#### [EXERCISE AIM]
Filter the entries and keep only the lines where the string "RowSlot" appears.

#### [SUPPLIED RECORDS]

theorem LawsKept.closeWindowsN (n : Nat) : LawsKept s (closeWindowsN n u) := by
  induction n generalizing u with
  | zero => exact h
  | succ n ih =>
    unfold Machine.closeWindowsN
    cases u.expected with
    | none => exact h
    | some b => exact (ih (h.markMissed b)).ite h

theorem LawsKept.closeWindows : LawsKept s (closeWindows u) := h.closeWindowsN _

theorem LawsKept.markFound (b : Band) (position : Nat) : LawsKept s (markFound b position u) :=
  have h1 := h.resolveMark b.number (markError u.cfg (b.markAt u.cfg) position) none
  (LawsKept.countFound (h1.same (by rfl))).takeCorrection _ |>.closeWindows

theorem LawsKept.markMismatch (b : Band) : LawsKept s (markMismatch b u) :=
  have h1 := h.resolveMark b.number u.mr.ccur (some .markMismatch)
  (LawsKept.countMiss (h1.same (by rfl))).addErrorIf _

theorem LawsKept.settleRead (code : Byte) (ok : Bool) (position n : Nat) : LawsKept s (settleRead code ok position n u) := by
  induction n generalizing u with
  | zero => exact h.markStray
  | succ n ih =>
    unfold Machine.settleRead
    cases u.expected with
    | none => exact h.markStray
    | some b =>
      exact (ih (h.markMissed b)).ite (h.markStray.ite (h.markStray.ite ((h.markFound b _).ite (h.markMismatch b))))

theorem LawsKept.takeMark (code : Byte) (ok : Bool) (position : Nat) : LawsKept s (takeMark code ok position u) :=
  h.settleRead _ _ _ _

theorem LawsKept.lockAcquired : LawsKept s (lockAcquired u) := h.lockAcquireTest.closeWindows.ite h

theorem LawsKept.marksSoftReset : LawsKept s (marksSoftReset u) :=
  ((h.requestProgress.ite (h.requestProgress.raiseIf _ _)).same (by rfl))

/-! ## Heat Controller (05) -/

theorem LawsKept.modZones (f : Zone → Zone) : LawsKept s (modZones f u) := (h.same (by rfl))
theorem LawsKept.setDrum (d : DrumState) : LawsKept s (setDrum d u) := h.ite ((h.same (by rfl)).raise _).requestProgress
theorem LawsKept.takeHeat (ws : List Word) : LawsKept s (takeHeat ws u) := (h.same (by rfl)).setDrum _
theorem LawsKept.tripDrum : LawsKept s (tripDrum u) := (h.modZones _).setDrum _
theorem LawsKept.settleTest : LawsKept s (settleTest u) := (h.setDrum _).ite h
theorem LawsKept.takeReadings (ch : Oct Channel) : LawsKept s (takeReadings ch u) := (h.same (by rfl))

theorem LawsKept.judgeDrum : LawsKept s (judgeDrum u) := by
  unfold Machine.judgeDrum
  dsimp only
  cases u.hc.drum with
  | heating | deviation => exact (h.same (by rfl)).settleTest
  | atTemp => exact ((h.same (by rfl)).setDrum _).ite h
  | cold | tripped => exact h

theorem LawsKept.doseStage : LawsKept s (doseStage u) :=
  LawsKept.ite (h.modTrack fun b => by
    unfold accrue
    split
    · exact flagIf_g ..
    · rfl) h

theorem LawsKept.dutyStage : LawsKept s (dutyStage u) := (h.modZones _).ite (h.modZones _)

theorem LawsKept.heatStages (ch : Oct Channel) : LawsKept s (heatStages ch u) :=
  (LawsKept.ite (h.takeReadings ch).tripDrum (h.takeReadings ch)).doseStage.dutyStage.judgeDrum

theorem LawsKept.clearDrum : LawsKept s (clearDrum u) := (((h.modZones Zone.reenter).same (by rfl)).setDrum _).ite h

theorem LawsKept.heatSoftReset : LawsKept s (heatSoftReset u) := h.ite ((h.modZones _).ite ((h.modZones _).setDrum _))

theorem LawsKept.rampStep : LawsKept s (rampStep u) := h.ite (h.modZones _)

end

end Sys2Proof.Machine
end

section
/-! The laws on values over the ends of a segment, the states of the line and the nip, and the Raster Engine's operations. -/

namespace Sys2Proof.Machine

theorem Tracker.length_lt_of_accepts {b : Tracker} (h : b.accepts = true) : b.track.length < 96 := by
  rw [Tracker.accepts, Bool.and_eq_true, Bool.not_eq_true', Tracker.full, decide_eq_false_iff_not] at h
  exact Nat.lt_of_not_le h.1

/-- A band is formed with a compensation factor within its range (03 R66). -/
theorem formBand_g_mem (s : State) (g : Segment) : 768 ≤ (s.formBand g).g ∧ (s.formBand g).g ≤ 1280 := by
  show 768 ≤ compensation _ _ _ _ ∧ compensation _ _ _ _ ≤ 1280
  unfold compensation
  have := clampZ_mem (lo := 768) (hi := 1280) (by decide)
    (1024 + correction (s.ps.slots.get g.slot).prof.yield (s.ps.slots.get g.slot).prof.dref
      (predictedDose s.hc.zones s.hc.ton s.cfg.w s.dc.setpoint) + (s.ps.slots.get g.slot).tau)
  omega

/-- A list whose part from the first element that fails a test on is replaced by one as long. -/
theorem length_takeWhile_append {α : Type} {p : α → Bool} {l m : List α} (h : m.length = (l.dropWhile p).length) :
    (l.takeWhile p ++ m).length = l.length := by
  rw [List.length_append, h, ← List.length_append, List.takeWhile_append_dropWhile]

section
variable {s u : State} (h : LawsKept s u)

include h

/-! ## Ends of a segment (02 R50) -/

theorem LawsKept.discardSlots (p : RowSlot → Bool) : LawsKept s (discardSlots p u) :=
  ((h.dropGrant _ _).setRows (List.length_filter_le ..)).idleCounts

theorem LawsKept.clearSegment : LawsKept s (clearSegment u) :=
  have h1 := h.discardSlots (fun _ => true)
  (h1.same (by rfl)).pollStart.ite (h1.same (by rfl))

theorem LawsKept.printedReport (cause : EndCause) : LawsKept s (printedReport cause u) := by
  unfold Machine.printedReport
  cases u.re.seg with
  | none => exact h
  | some g =>
    have h1 := (h.clearSegment.modTally g.tally (fun t => { t with printed := true, cause := cause })).leaveHolding g.addr
    dsimp only
    split
    · exact (h1.finalise _).ite (h1.queueSegmentHeader _ _ _ _)
    · exact h1

theorem LawsKept.refuseSegment : LawsKept s (refuseSegment u) := by
  unfold Machine.refuseSegment
  cases u.re.seg with
  | none => exact h
  | some g => exact ((h.clearSegment.modTally _ _).leaveHolding _).finalise _

theorem LawsKept.abortSegment : LawsKept s (abortSegment u) := by
  unfold Machine.abortSegment
  cases u.re.band with
  | none => exact h.printedReport _
  | some c => exact ((h.modBand (by intro; rfl)).endPrinting _).printedReport _

/-! ## The line and the nip (06) -/

theorem LawsKept.setLine (l : LineState) : LawsKept s (setLine l u) := h.ite ((h.same (by rfl)).raise _).requestProgress

theorem LawsKept.setNip (n : NipState) : LawsKept s (setNip n u) :=
  h.ite ((h.same (by rfl)).requestProgress.exposeDrum.ite (h.same (by rfl)).requestProgress)

theorem LawsKept.nipOpenCommand : LawsKept s (nipOpenCommand u) := by
  unfold Machine.nipOpenCommand
  cases u.dc.nip with
  | closed | closing => exact ((h.setNip .opening).same (by rfl))
  | opened | opening | fault => exact h

theorem LawsKept.nipCloseCommand : LawsKept s (nipCloseCommand u) := by
  unfold Machine.nipCloseCommand
  cases u.dc.nip with
  | opened => exact ((h.setNip .closing).same (by rfl))
  | closing | closed | opening | fault => exact h

theorem LawsKept.zeroLoops : LawsKept s (zeroLoops u) := (h.same (by rfl))

theorem LawsKept.settleStop : LawsKept s (settleStop u) := by
  unfold Machine.settleStop
  cases u.tr.ticket with
  | none => exact h
  | some t =>
    refine LawsKept.ite ?_ h
    cases u.dc.line with
    | stopped | tripped | powerStop | powerHeld => exact h.finishTicket _ _ _
    | starting | running | draining | stopping => exact h

theorem LawsKept.normalStop : LawsKept s (normalStop u) := ((h.same (by rfl)).setLine _).nipOpenCommand

theorem LawsKept.drainEnd : LawsKept s (drainEnd u) := h.normalStop.ite h

theorem LawsKept.drainEntry : LawsKept s (drainEntry u) := by
  unfold Machine.drainEntry
  cases u.re.raster with
  | priming | between => exact h.printedReport _
  | printing => exact (h.same (by rfl)).ite h
  | idle => exact h

theorem LawsKept.stopRequest : LawsKept s (stopRequest u) := by
  unfold Machine.stopRequest
  cases u.dc.line with
  | running => exact (h.setLine _).drainEntry.drainEnd
  | starting => exact h.normalStop
  | draining | stopping | stopped | tripped | powerStop | powerHeld => exact h

theorem LawsKept.fastStop : LawsKept s (fastStop u) :=
  have h1 := h.abortSegment.nipOpenCommand
  ((h1.same (by rfl)).setLine _).ite h

theorem LawsKept.nipFault : LawsKept s (nipFault u) :=
  have h1 := h.setNip .fault
  (h1.same (by rfl)).fastStop

theorem LawsKept.refuseStart (c : StartCause) : LawsKept s (refuseStart c u) := (h.same (by rfl)).raise _

theorem LawsKept.acceptStart : LawsKept s (acceptStart u) := (h.same (by rfl)).setLine _

theorem LawsKept.autoStart : LawsKept s (autoStart u) := by
  unfold Machine.autoStart
  refine LawsKept.ite ?_ h
  cases u.startTest with
  | none => exact (h.acceptStart.same (by rfl))
  | some c => exact ((h.refuseStart c).same (by rfl)).ite (h.refuseStart c).refuseSegment

theorem LawsKept.enterStopped : LawsKept s (enterStopped u) := (h.setLine _).settleStop.autoStart
theorem LawsKept.enterTripped : LawsKept s (enterTripped u) := (h.setLine _).settleStop
theorem LawsKept.chainLook : LawsKept s (chainLook u) := h.readerLook.autoStart.ite h.readerLook
theorem LawsKept.bandBoundary : LawsKept s (bandBoundary u) := h.chainLook.ite h

/-! ## The fetcher and row events (02 R33 to R44) -/

/-- A row is fetched only into an empty slot (02 R33). -/
theorem LawsKept.fetchOne : LawsKept s (fetchOne u) := by
  unfold Machine.fetchOne
  cases u.re.seg with
  | none => exact h
  | some g =>
    dsimp only
    split
    · next hfetch =>
      have hroom : u.re.slots.length < 32 := by
        rw [Bool.and_eq_true, Bool.and_eq_true, decide_eq_true_eq] at hfetch
        exact hfetch.1.2
      exact h.trans ⟨id, id, fun ⟨h1, h2, _, h4⟩ => ⟨h1, h2, (List.length_append ..).trans_le hroom, h4⟩, id⟩
    · exact h

theorem LawsKept.fetchRun : LawsKept s (fetchRun u) := h.times LawsKept.fetchOne _

theorem LawsKept.sendRow (levels : List (Ink Nat)) (mark : Option Nat) : LawsKept s (sendRow levels mark u) := (h.emit _).ite h

theorem LawsKept.consumeRow : LawsKept s (consumeRow u) :=
  (h.setRows (by simp)).fetchRun

theorem LawsKept.underrun (c : BandContext) : LawsKept s (underrun c u) := by
  have h1 : LawsKept s (Machine.modBand c.number (fun b => { b.flag .underrun with lost := b.lost + 1 }) u) := (h.modBand (by intro; rfl))
  have hskip : ∀ {v}, LawsKept s v →
      LawsKept s (if v.re.fetchBand ≤ c.index then { v with re.fetchBand := c.index + 1, re.fetchRow := 0 } else v) :=
    fun hv => (hv.same (by rfl)).ite hv
  exact LawsKept.fetchRun (hskip (((h1.same (by rfl)).raise .underrun).discardSlots (fun x => x.band == c.index)))

theorem LawsKept.countLowWater : LawsKept s (countLowWater u) := (h.same (by rfl)).ite h

theorem LawsKept.fireRow (g : Segment) (c : BandContext) (x : RowSlot) : LawsKept s (fireRow g c x u) :=
  ((h.countLowWater.modBand (by intro; rfl)).emit _).consumeRow.ite (h.countLowWater.modBand (by intro; rfl)).consumeRow

theorem LawsKept.rowOutcome (g : Segment) (c : BandContext) : LawsKept s (rowOutcome g c u) := by
  unfold Machine.rowOutcome
  cases c.kind with
  | void => exact h.sendRow _ _
  | printed =>
    refine LawsKept.ite ((h.modBand (by intro; rfl)).sendRow _ _) ?_
    cases u.re.slots with
    | nil => exact h.underrun c
    | cons x rest => exact (h.fireRow g c x).ite (h.underrun c)

theorem LawsKept.bandEnd (g : Segment) (c : BandContext) : LawsKept s (bandEnd g c u) :=
  have h1 : LawsKept s (Machine.bandBoundary (Machine.endPrinting c.number { u with re.band := none })) :=
    ((h.same (by rfl)).endPrinting _).bandBoundary
  (h1.printedReport _).ite (h1.same (by rfl)).pollStart

theorem LawsKept.rowEvent : LawsKept s (rowEvent u) := by
  unfold Machine.rowEvent
  split
  · next g c _ _ =>
    have h1 := h.rowOutcome g c
    exact ((h1.same (by rfl)).bandEnd g c).ite (h1.same (by rfl))
  · exact h
  · exact h

theorem LawsKept.rowEvents : LawsKept s (rowEvents u) := h.times LawsKept.rowEvent _

/-! ## Band start (02 R36 to R38) -/

/-- A record that BT accepts, with its factor in range, is appended (01 R4). -/
theorem LawsKept.appendBand {b : Band} (hg : 768 ≤ b.g ∧ b.g ≤ 1280) (hroom : u.bt.track.length < 96) :
    LawsKept s (appendBand b u) := by
  have h1 : LawsKept u { u with bt.track := u.bt.track ++ [b], bt.nextNumber := u.bt.nextNumber + 1 } := by
    refine ⟨id, fun hl c hc => ?_, fun ⟨_, h2, h3, h4⟩ => ⟨(List.length_append ..).trans_le hroom, h2, h3, h4⟩, id⟩
    rcases List.mem_append.1 hc with hc | hc
    · exact hl c hc
    · rw [List.mem_singleton.1 hc]
      exact hg
  exact (h.trans h1).modTally _ _

theorem LawsKept.startBand {g : Segment} (hroom : u.bt.track.length < 96) : LawsKept s (startBand g u) :=
  have h1 := h.appendBand (formBand_g_mem u g) hroom
  (h1.same (by rfl)).pollStop.bandBoundary.rowEvent

theorem LawsKept.tryBandStart : LawsKept s (tryBandStart u) := by
  unfold Machine.tryBandStart
  cases u.re.seg with
  | none => exact h
  | some g =>
    refine LawsKept.ite ?_ (h.same (by rfl))
    split
    · next hacc => exact h.startBand (Tracker.length_lt_of_accepts hacc)
    · exact h.ite (h.same (by rfl))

#### [YOUR RESPONSE]
theorem LawsKept.discardSlots (p : RowSlot → Bool) : LawsKept s (discardSlots p u) :=
theorem LawsKept.fireRow (g : Segment) (c : BandContext) (x : RowSlot) : LawsKept s (fireRow g c x u) :=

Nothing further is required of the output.